Dalam kesempatan ini, dia juga mengatakan prospek menjadi wasit cukup menjanjikan.
"Jadi sebenarnya wasit itu kalau dibilang untuk jadi ajang mencari penghasilan itu bukan di multievent. Tetapi di event-event Open Turnament," ujar Neta.

"Misalnya, saya terbang dengan tiket sendiri dengan biaya 300-400 dolar. Itu akan dapat sekitar 1.000 sampai 2.000 dolar per day pertandingan," kata Neta menambahkan.
Dengan begitu profesi sebagai wasit, kata Neta, bisa dijadikan pekerjaan utama, sampingan, atau job utama terus dijadikan hobi juga bisa.
"Biasanya seseorang takut menekuni profesi wasit karena bingung dengan dana. Sebenarnya bisa balik modal, ketika kita pintar menyiasati pertandingan mana yang akan diikuti. Itu berlaku di semua negara," kata Neta.
Bahkan untuk beberapa event semua akomodasi sudah ditanggung. Jadi seorang wasit tak harus merogok kocek lagi untuk penginapan dan lainnya.
"Bagi orang-orang yang hobinya traveling itu seperti hobi yang dibayar. Karena dia tak merasa bekerja karena oke fokus kerja karena suka dan sisanya itu bisa jalan tidak mengeluarkan apa-apa."
Peluang Indonesia untuk bisa memimpin wasit di gelaran internasional pun terbuka lebar.
"Wasit Indonesia itu lebih banyak dipilih dibanding negara lain, karena atlet-atlet kita yang bertanding masih jarang," kata Neta.
Untuk itu, dunia perwasitan Indonesia harus mengalami peningkatan. Mulai dari pengetahuan hingga pengalamannya. Kemudian juga jaga motivasi. Neta sendiri melakukan hal tersebut. Dia terus mencari pengalaman sehingga ketika ada ajang besar seperti Olimpiade dan Paralimpiade, Neta sudah siap.

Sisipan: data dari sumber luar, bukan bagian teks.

-- ==== Sys2Proof/Machine/Dispatch.lean ====
section
/-!
DEFINITION. One arm per instruction and device step: a direct call of its meaning.
-/

namespace Sys2Proof.Machine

"Karena namanya kesuksesan itu ada persiapan yang dipertemukan dengan kesempatan," ujar Neta yang juga berprofesi sebagai pelatih.

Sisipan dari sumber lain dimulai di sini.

/-! ### What a home slice needs to perform a request at once -/

/-- A request that its home performs on arrival (R4, R80, R85, R92, R97, R188, R412, R423): its agent is none that the device refuses,
its incarnation the agent's present one, the page has neither moved nor left, its key is new and has room in the done table, its
line is in flat memory, free, and waited for by none, and it does not come behind stores that its row has left in another cluster. -/
structure HomeReady (s : State) (r : Req) : Prop where
  inc   : staleInc s r.agent r.inc = false
  frame : (s.rehomed.any fun x => x.1 == r.pa / 65536) = false
  key   : doneAnswer s r = none
  room  : doneFull s r = false
  own   : reservedAgent r.agent = false
  here  : handedOver s r = false
  flat  : inTier (part s r.part) r.pa = false
  idle  : lineBusy s r = false
  first : (hline s (lineOf r.pa)).waiting = []
  after : behindStores s r = false
/-- No word of the line is registered, no engine holds it, no agent of this module keeps it, no other module has a lease of its
page, and no change of it is in progress. -/
structure LineQuiet (s : State) (line : Nat) : Prop where
  owned : owners (hline s line).reg = []
  eng   : (hline s line).reg.eng = false
  kept  : (hline s line).keep = KeepEntry.init
  lent  : leased s (line / 512) = false
  idle  : (hline s line).txn = none
/-- The hardware's own write of the line is made at once: besides, its tier unit has no miss entry, and its sector is cached or a miss
entry is free for it (R72, R85, R96). -/
def LineOpen (s : State) (line : Nat) : Prop := LineQuiet s line ∧ tierTakes s (128 * line) = true
/-- A keeper of the line finds a place: its line has an entry, or fewer lines have one than a set of the array holds (R75). -/
def KeeperRoom (s : State) (line : Nat) : Prop :=
  keepsNone (hline s line).keep = false ∨ (s.homes.filter fun x => !keepsNone x.2.keep).length < 8
/-- n bytes that lie in one 64-byte block. -/
def OneBlock (pa n : Nat) : Prop := 0 < n ∧ pa % 64 + n ≤ 64
/-- The partition traces no coherence record (R463). -/
def CohQuiet (s : State) (q : Nat) : Prop := bit (part s q).trcCtl 5 = false
/-- A tail entry's fields (R135): state, PEND and TAIL. -/
def TailIs (t : State) (q page st pend tl : Nat) : Prop :=
  teState (tailEntry t q page) = st ∧ tePend (tailEntry t q page) = pend ∧ teTail (tailEntry t q page) = tl
/-- A partition's CASK_CTL has answered (R138). -/
def CaskAnswers (t : State) (q res : Nat) : Prop := (part t q).caskBusy = false ∧ (part t q).caskRes.toNat = res

/-- PG_CTL has answered (R410). -/
def PageAnswers (t : State) (q res : Nat) : Prop := (part t q).pgBusy = false ∧ (part t q).pgRes.toNat = res
/-- A partition's definition was refused: BADCFG is set and nothing else changes (R69, R441). -/
def RefusesConfig (q : Nat) (s t : State) : Prop := t = setPart s q { part s q with badcfg := true }

/-! ### Nodes -/

/-- The status dword of a record lies in flat memory in a block of the record's KEY, in a line that nobody holds, apart from the
row-table entry of its poster. -/
def StatusApart (s : State) (n : Node) : Prop :=
  ∀ r pa, (sliceRuns n.recPa 8 8).head? = some r → r.place = .mem pa →
    pa % 8 = 0 ∧ LineOpen s (lineOf pa) ∧ lineOf pa ≠ lineOf (entryAddr s n.poster) ∧ (block s pa).key.toNat = r.key ∧
      inTier (part s n.part) pa = false
/-- The status dword of a record is this one (R295). -/
def StatusIs (t : State) (n : Node) (v : Word) : Prop :=
  ∀ r pa, (sliceRuns n.recPa 8 8).head? = some r → r.place = .mem pa → memWord t pa = v
/-- An engine has worked on a node (R301, R311, R388): it is busy with it while the node's end is on its way, or parked with it. -/
def Worked (t : State) (e : Nat) (n : Node) : Prop :=
  ((tile t e).busy = some (n.part, n.record) ∧ (Msg.nodeDone n.die n.part n.record ∈ t.agenda ∨
    ∃ c a, Msg.nodeFault n.die n.part n.record c a ∈ t.agenda)) ∨ (tile t e).parked = some (n.part, n.record)
/-- A node is kept as FAULT (R300, R408) and is no longer in its pool. -/
def KeptFault (t : State) (n : Node) (cause : Nat) : Prop :=
  findNode t n.die n.part n.record = none ∧
    ∃ y ∈ (hub t n.die).kept, y.part = n.part ∧ y.record = n.record ∧ y.state = 5 ∧ y.cause = cause

/-! ### Messages and device steps -/

/-- The device step that a message or an event stands for. -/
def StandsFor (m : Msg) (i : Instr) : Prop :=
  match m with
  | .start r op => i = .start r op
  | .stopCommand r => i = .stopCommand r
  | .redirect r op => i = .redirect r op
  | .wake r => i = .wake r
  | .freeze r => i = .freeze r
  | .thaw r => i = .thaw r
  | .parkCommand r => i = .parkCommand r
  | .unpark r => i = .unpark r
  | .move r op => i = .move r op
  | .quantumClosing e k => i = .quantumClosing e k
  | .switchMarkerClosing e k => i = .switchMarkerClosing e k
  | .waitingInstructionClosing e k => i = .waitingInstructionClosing e k
  | .limitClosing e k => i = .limitClosing e k
  | .waitConditionMet r => i = .waitConditionMet r
  | .closingDone e k => i = .closingDone e k
  | .opening e => i = .opening e
  | .openingDone e k => i = .openingDone e k
  | .openInPlace e k => i = .openInPlace e k
  | .bringIn e => i = .bringIn e
  | .outsideRowAccess a => i = .outsideRowAccess a
  | .resultArrival p => i = .resultArrival p
  | .lateCheck r => i = .lateCheck r
  | .vlate r => i = .vlate r
  | .eventDelivery r => i = .eventDelivery r
  | .lineFill agent line data poison keymiss => i = .lineFill agent line data poison keymiss
  | .registrationAck agent id refused => i = .registrationAck agent id refused
  | .recall agent line mask => i = .recall agent line mask
  | .forward agent line mask => i = .forward agent line mask
  | .invalidation agent line mask replace => i = .invalidation agent line mask replace
  | .registration r => i = .registration r
  | .recallWriteback agent inc line mask data => i = .recallWriteback agent inc line mask data
  | .evictionWriteback agent inc line mask data => i = .evictionWriteback agent inc line mask data
  | .forwardReply agent inc line mask data => i = .forwardReply agent inc line mask data
  | .lineRead r => i = .lineRead r
  | .homeAtomic r => i = .homeAtomic r
  | .writeThrough r => i = .writeThrough r
  | .engineLineWrite r => i = .engineLineWrite r
  | .invalidationAck agent inc line kept => i = .invalidationAck agent inc line kept
  | .evictionNotice agent inc line => i = .evictionNotice agent inc line
  | .tierFill unit => i = .tierFill unit
  | .refresh slice pc => i = .refresh slice pc
  | .refreshLimit slice pc => i = .refreshLimit slice pc
  | .agentTimeout agent => i = .agentTimeout agent
  | .agentDead agent => i = .agentDead agent
  | .leaseRenewal part page granted expiry => i = .leaseRenewal part page granted expiry
  | .leaseLost r => i = .leaseLost r
  | .leaseExpiry page holder => i = .leaseExpiry page holder
  | .revoke page => i = .revoke page
  | .revokeAck page holder => i = .revokeAck page holder
  | .homeHandover page => i = .homeHandover page
  | .commit slice r tag => i = .commit slice r tag
  | .rehomeReissue r => i = .rehomeReissue r
  | .copyStep cl id => i = .copyStep cl id
  | .batchReport r => i = .batchReport r
  | .appendGrant r => i = .appendGrant r
  | .appendWrite r => i = .appendWrite r
  | .sealArrival r => i = .sealArrival r
  | .sealEntryWrite page => i = .sealEntryWrite page
  | .tailRequest r => i = .tailRequest r
  | .rackRequest die page gen => i = .rackRequest die page gen
  | .rackPushLine die page gen line data => i = .rackPushLine die page gen line data
  | .rackDrop die page => i = .rackDrop die page
  | .caskInit q page => i = .caskInit q page
  | .caskInitZero q page => i = .caskInitZero q page
  | .caskFree q page => i = .caskFree q page
  | .reclaimSweepEnd page => i = .reclaimSweepEnd page
  | .vectorExecute pool claim => i = .vectorExecute pool claim
  | .claimGrant pool r => i = .claimGrant pool r
  | .vparkResume pool claim => i = .vparkResume pool claim
  | .vparkDiscard pool claim => i = .vparkDiscard pool claim
  | .postReceive p => i = .postReceive p
  | .nodeRelease part rec engine => i = .nodeRelease part rec engine
  | .nodeDispatch die => i = .nodeDispatch die
  | .nodeAging die part rec => i = .nodeAging die part rec
  | .nodeDone die part rec => i = .nodeDone die part rec
  | .nodeFault die part rec cause addr => i = .nodeFault die part rec cause addr
  | .nparkResume engine => i = .nparkResume engine
  | .nparkFail engine => i = .nparkFail engine
  | .nodeRetry q rec => i = .nodeRetry q rec
  | .nodeDrop q rec => i = .nodeDrop q rec
  | .launchQueueRing q n tail => i = .launchQueueRing q n tail
  | .forkRequest p => i = .forkRequest p
  | .launchTake q => i = .launchTake q
  | .rowCreate q launch die => i = .rowCreate q launch die
  | .launchComplete q launch => i = .launchComplete q launch
  | .barrierArrival a => i = .barrierArrival a
  | .syncCompletion r slot tag value refused => i = .syncCompletion r slot tag value refused
  | .rdvArrival a meet count => i = .rdvArrival a meet count
  | .watchReply r slot tag value met => i = .watchReply r slot tag value met
  | .ringMessageWrite ring die => i = .ringMessageWrite ring die
  | .mboxDrain e => i = .mboxDrain e
  | .pageWalk unit part va => i = .pageWalk unit part va
  | .ptRootWrite q v => i = .ptRootWrite q v
  | .pmemCfgWrite q v => i = .pmemCfgWrite q v
  | .pcaskCfgWrite q v => i = .pcaskCfgWrite q v
  | .prowCfgWrite q v => i = .prowCfgWrite q v
  | .psaveCfgWrite q v => i = .psaveCfgWrite q v
  | .keyLoad k => i = .keyLoad k
  | .keyClear k => i = .keyClear k
  | .pin q page => i = .pin q page
  | .pinp q page => i = .pinp q page
  | .unpin q page => i = .unpin q page
  | .migrate q page => i = .migrate q page
  | .retire q page => i = .retire q page
  | .spunmap q page => i = .spunmap q page
  | .hptCandRead die => i = .hptCandRead die
  | .hptSkipRead die => i = .hptSkipRead die
  | .evict q cmask => i = .evict q cmask
  | .forcedFreeze cl => i = .forcedFreeze cl
  | .evictionStreaming cl => i = .evictionStreaming cl
  | .restore q cmask => i = .restore q cmask
  | .remove q cmask => i = .remove q cmask
  | .addCluster q cmask => i = .addCluster q cmask
  | .gsEntryWrite v => i = .gsEntryWrite v
  | .sliceEntry => i = .sliceEntry
  | .enable q => i = .enable q
  | .disable q => i = .disable q
  | .reset q => i = .reset q
  | .badcfgClear q => i = .badcfgClear q
  | .pbwWrite q v => i = .pbwWrite q v
  | .bwStallRead q => i = .bwStallRead q
  | .hostPostedWrite a => i = .hostPostedWrite a
  | .hostBarRead a => i = .hostBarRead a
  | .storageDoorbell q k v => i = .storageDoorbell q k v
  | .storageCompletion q k cid status data => i = .storageCompletion q k cid status data
  | .peerFlitReceive f => i = .peerFlitReceive f
  | .peerLinkUp port rmod => i = .peerLinkUp port rmod
  | .peerPortFailure port => i = .peerPortFailure port
  | .boot => i = .boot
  | .warmReset => i = .warmReset
  | .translatePortableModule r => i = .translatePortableModule r
  | .verifyNativeImage r => i = .verifyNativeImage r
  | .attest r => i = .attest r
  | .halt cl => i = .halt cl
  | .resume cl => i = .resume cl
  | .step cl => i = .step cl
  | .breakpointMatch e k => i = .breakpointMatch e k
  | .trcCtlWrite q v => i = .trcCtlWrite q v
  | .traceTimeRecord e => i = .traceTimeRecord e
  | .lifetimeFlush => i = .lifetimeFlush
  | .rollbackFloorWrite v => i = .rollbackFloorWrite v
  | .pwrCtlWrite v => i = .pwrCtlWrite v
  | .clockChangeDone => i = .clockChangeDone
  | .thermalNotice e temp => i = .thermalNotice e temp
  | .throttleStart temp => i = .throttleStart temp
  | .throttleEnd => i = .throttleEnd
  | .managementHalt => i = .managementHalt
  | .registerWrite q off v => i = .registerWrite q off v
  | .reservedEncoding word => i = .reservedEncoding word
  | .fetchFault word cause info lvl => i = .fetchFault word cause info lvl
  | .sensorFallenBelow90c e => i = .sensorFallenBelow90c e
  | .powerLoss => i = .powerLoss
  | .orderlyShutdown => i = .orderlyShutdown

"Jika tidak ada kesempatan, saya juga tidak bisa mengikuti seleksi. Tetapi ketika saya tidak siap, contohnya saja di Olimpiade Tokyo, saya juga gagal. Jadi kalau saya tak siap walaupun ada kesempatan, ya gagal juga," katanya.
Dia juga mengajak semua perempuan Indonesia untuk terus berkarya. "Jangan berhenti karena sekeliling kita mengatakan tidak usah. Kita jangan pernah menyerah," Neta menuturkan.
Dari atlet jadi wasit
Perjalanan Neta menjadi seorang wasit berangkat dari latar belakangnya sebagai atlet. Dia pernah 10 tahun berada di pelatnas. Pada multievent, dia pernah meraih perunggu pada nomor 51kg putri SEA Games Manila 2005 dan peraih perak nomor 62kg putri pada SEA Games Laos 2009.

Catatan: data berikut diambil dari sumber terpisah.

/-! ### Encoding and steps -/

/-- R34 to R58: words that the encoding tables of the spec give bit by bit decode to the instructions they stand for; a
part of a chain decides nothing; a base word of major opcode 0x3F, or with a guard number but no guard, is illegal. R9 to
R21, R455: the verbose listing of R24 is translated to the words that R58 derives from the encoding; a pseudo-instruction,
a line without one of its four parts, an offset missing or written where there is none, a prefix value past its limit, and
.launch are refused. The model's own choices in it: log 26, 80. -/
def Obligations.PrintedWordsDecode : Prop :=
  let u : Ctl := ⟨false, none, 0⟩
  let g := fun n : Nat => (⟨0, BitVec.ofNat 5 n⟩ : Reg)
  decode [0x00084431] = .ok (.sub u (g 1) (g 2) (g 3)) 1 ∧
  decode [0x00114C73] = .ok (.div u (g 5) (g 6) (g 7)) 1 ∧
  decode [0x00109209] = .ok (.clz u (g 2) (g 9)) 1 ∧
  decode [0x00190A62] = .ok (.bfi u (g 4) (g 5) (g 6)) 1 ∧
  decode [0x0040C7FF] = .ok (.addi u (g 3) (g 3) (-1)) 1 ∧
  decode [0x44410801] = .ok (.addi ⟨false, some ⟨1, false⟩, 0⟩ (g 4) (g 4) 1) 1 ∧
  decode [0x00814064] = .ok (.movi u (g 5) 100) 1 ∧
  decode [0x002190A4] = .ok (.cmp u 3 .lt (g 4) (g 5)) 1 ∧
  decode [0x00290CBB] = .ok (.cmpi u 2 .lt (g 3) (-5)) 1 ∧
  decode [0x00320900] = .ok (.pand u 4 1 2) 1 ∧
  decode [0x0097FFFD] = .ok (.br u (-3)) 1 ∧
  decode [0x00A93FFC] = .ok (.dbnz u (g 4) (-4)) 1 ∧
  decode [0x000140C6] = .ok (.sget u (g 5) 0x00C) 1 ∧
  decode [0x00C14380] = .ok (.ld u (g 5) (g 1) .d64 0 ⟨false, .norm, .plain, .row⟩) 1 ∧
  decode [0x80000001] = .ok (.nop ⟨true, none, 0⟩) 1 ∧
  decode [0x01900401] = .ok (.arrive u 2) 1 ∧
  decode [0x01F00012] = .short ∧
  decode [0x01F00012, 0x00E80000] = .ok (.fence ⟨false, none, 1⟩ ⟨false, .norm, .rel, .die⟩) 2 ∧
  decode [0x01F80000] = .illegal 0 ∧
  decode [0x04000000] = .illegal 0 ∧
  (let text := fun (ls : List String) => ls.foldl (fun a l => asmLine a l.toList) (asmStart 0 [] [0, 0, 0, 0])
   let ws : List W32 := [0x00004006, 0x01E00004, 0x0080A345, 0x80C0C302, 0x01F0000A, 0x00C14C40, 0x01E80021, 0x48098640, 0x4AE10220,
     0x00A03E00]
   let a := text ["start:", "        sw0 if:all sget g1, ROWID", "        px.i 0x4", "        sw0 if:all movi g2, 0x12345",
     "        sw1 if:all ld.s32.plain.row.norm g3, [g1+8]", "        px.o 0, 0x000A",
     "        sw0 if:all ld.z8.acq.die.norm g5, [g6+0]", "        px.r 1, 0, 2", "        sw0 if:+p2 add d70, g3, d100",
     "        sw0 if:-p2 amo.add.w64.plain.dev.norm g4, [g1], g2", "        sw0 if:all jr g31 ; ret"]
   a.bad = false ∧ a.text.rev.reverse = ws.flatMap wordBytes ∧ a.syms = [("start", 0)] ∧
   ∀ l ∈ ["sw0 if:all li g2, 5", "sw0 if:all ret", "sw0 sget g1, ROWID", "if:all sget g1, ROWID",
     "sw0 if:all ld.z8.acq.die g5, [g6+0]", "sw0 if:all ld.z8.acq.die.norm g5, [g6]",
     "sw0 if:all amo.add.w64.plain.dev.norm g4, [g1+0], g2", "px.i 0x80000", ".launch main"], (text [l]).bad = true)

/-- Every instruction of the opcode table that has an encoding, with its operands, guard and prefixes at any values that
its encoding admits, has words, and those words decode to exactly it: no bit of an encoding is dropped. A part of the
words decides nothing. -/
def Obligations.DecodeOfEncode : Prop :=
  ∀ (i : Instr) (u : Uses), i.uses = some u → i.wellFormed = true →
    ∃ ws, encode i = some ws ∧ decode ws = .ok i ws.length ∧ ∀ n, n < ws.length → decode (ws.take n) = .short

Selain itu deretan medali juga sukses dia peroleh di berbagai ajang lainnya. Neta menjelaskan kepada Antara, bahwa kecintaannya kepada Taekwondo berlanjut meski sudah tak lagi menjadi atlet.
"Jadi ketika pensiun menjadi atlet, sepertinya di kepelatihan sudah penuh. Jadi, ketika penuh saya mau berkarier di mana, sedangkan keahlian saya taekwondo," katanya.
"Jadi saya melihat kenapa tidak di perwasitan. Karena perwasitan ini harus berubah dari segi tingkat kejujurannya, manajemen pertandingannya dan harus lebih baik lagi," Neta menambahkan.
Dengan menjadi wasit, Neta juga punya harapan tinggi. Karena dengan pengalaman memimpin pertandingan internasional, dia juga meningkatkan kualitas pertandingan di Indonesia.
"Dengan kualitas wasit saat memimpin pertandingan, atlet-atlet kita yang go internasional juga makin banyak. Jadi memang wasit itu adalah inti dalam sebuah pertandingan. Tanpa wasit kita tidak tahu siapa yang akan menjadi juaranya."
Dia berharap ke depan akan lebih banyak lagi wasit-wasit Indonesia yang memimpin pertandingan di berbagai negara.